Tuesday, February 12, 2008

About Paul Simon, Divorce and Cinderella

I am divorced, and I don't talk about it often. Going through it was difficult enough, so why rehash? The closest I have come to describing what I felt are the words of a Paul Simon song on "Graceland." It goes something like, "Losing love is like a window in your heart. Everybody sees you're torn apart. Everybody feels the wind blow." While it's been almost 10 years since my own experience, I'm always amazed that I still occasionally feel "the wind blow."

Sometimes I think about the decisions I have made and wonder if they were the right ones, even though my gut tells me they were. The circuitousness of those decisions seem incredibly random today. I left Florida in the middle of a divorce to take a job at a newspaper so I could avoid hearing the sound of that wind. I returned to Florida to work for an Internet startup whose first site was focused on, you guessed it, divorce. Funny the way the world works. I'd call it serendipidy, except that implies a mood that's lighter than the circumstances.

I've been reading a book called, "Eat, Pray, Love," by Elizabeth Gilbert, which is, for some odd reason, connected to the other thoughts rambling through my brain. The book begins with her, weeping on the floor of a bathroom as she realizes her marriage isn't working anymore. So she gets divorced and gives up everything familiar to spend the next year searching for some meaning to it all -- through Italy, India and Indonesia, all places that seem like fine destinations to find some meaning.

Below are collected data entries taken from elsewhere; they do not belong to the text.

-- ==== Sys2Proof/Laws/Abi.lean ====
section
/-! SUPPORT. Each section of a frame is aligned to a 32-bit boundary (R283): what the definitions of Abi.lean give is a multiple
of 4 bytes, so that an SP that is aligned stays so. -/

namespace Sys2Proof.Abi

open Sys2Proof Sys2Proof.Machine

theorem dvd_roundUp (n a : Nat) : a ∣ roundUp n a := Dvd.intro_left _ rfl

theorem dvd_frame (f : Function) : 4 ∣ f.frame :=
  Nat.dvd_add (Nat.dvd_add (dvd_roundUp _ _) (dvd_roundUp _ _)) (Nat.dvd_mul_right _ _)

theorem dvd_stackBytes (f : Function) : 4 ∣ f.stackBytes := by
  unfold Function.stackBytes
  refine Nat.dvd_add (dvd_frame f) ?_
  split <;> decide

/-- Every saved register stands in an aligned word of the frame. -/
theorem dvd_saveSlots {f : Function} {p : Reg × Nat} (h : p ∈ saveSlots f.frame f.saved) : 4 ∣ p.2 := by
  obtain ⟨k, hk, rfl⟩ := List.mem_mapIdx.mp h
  exact Nat.dvd_sub (dvd_frame f) (Nat.dvd_mul_right _ _)

/-- `alloca()` leaves an aligned SP aligned, and gives an aligned block. -/
theorem allocaBlock_aligned {sp : Word} {outgoing size : Nat} (h : 4 ∣ sp.toNat) :
    4 ∣ (allocaBlock sp outgoing size).1.toNat ∧ 4 ∣ (allocaBlock sp outgoing size).2.toNat := by
  have hs := dvd_roundUp size 4
  have ho := dvd_roundUp outgoing 4
  simp only [allocaBlock, BitVec.toNat_add, BitVec.toNat_sub, BitVec.toNat_ofNat]
  omega

end Sys2Proof.Abi
end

Over the weekend, while I was preparing for the wedding of a friend who -- for years -- swore she'd never find the right partner, I came across this passage in the book. It was toward the end and it struck me as a pearl... "I have fallen in love more times than I care to count with the highest potential of a man, rather than with the man himself, and then I have hung on to the relationship for a long time (sometimes far too long) waiting for the man to ascend to his own greatness. Many times in romance I have been a victim of my own optimism."

Given the number of conversations I've had with the site's sources and writers, media covering it and even the folks running it, the quote stuck with me. It made me wonder if this isn't the problem we all have. We want to believe the best about the people we love. But the truth is, they're human -- just like us. And sometimes that humanity isn't pretty or even fun. In fact, sometimes it's just dark and sad and incredibly exhausting.

But in the middle of that pain, we look for something meaningful, picking up and continuing down the road with no guarentee that we'll ever find it. Because the simple truth is that we want to be like Ms. Gilbert, whose book has a Cinderella-type ending, or like my friend, who despite what she said for so many years, got married this weekend to a man who adores her -- and vice versa.

I guess the meaning is as simple or as complicated as we make it. We all want the glass to be half full -- half full of joy, of peace, of love -- for the short time we're here, because it really never is as long as we think it will be.

And isn't that really the meaning after all?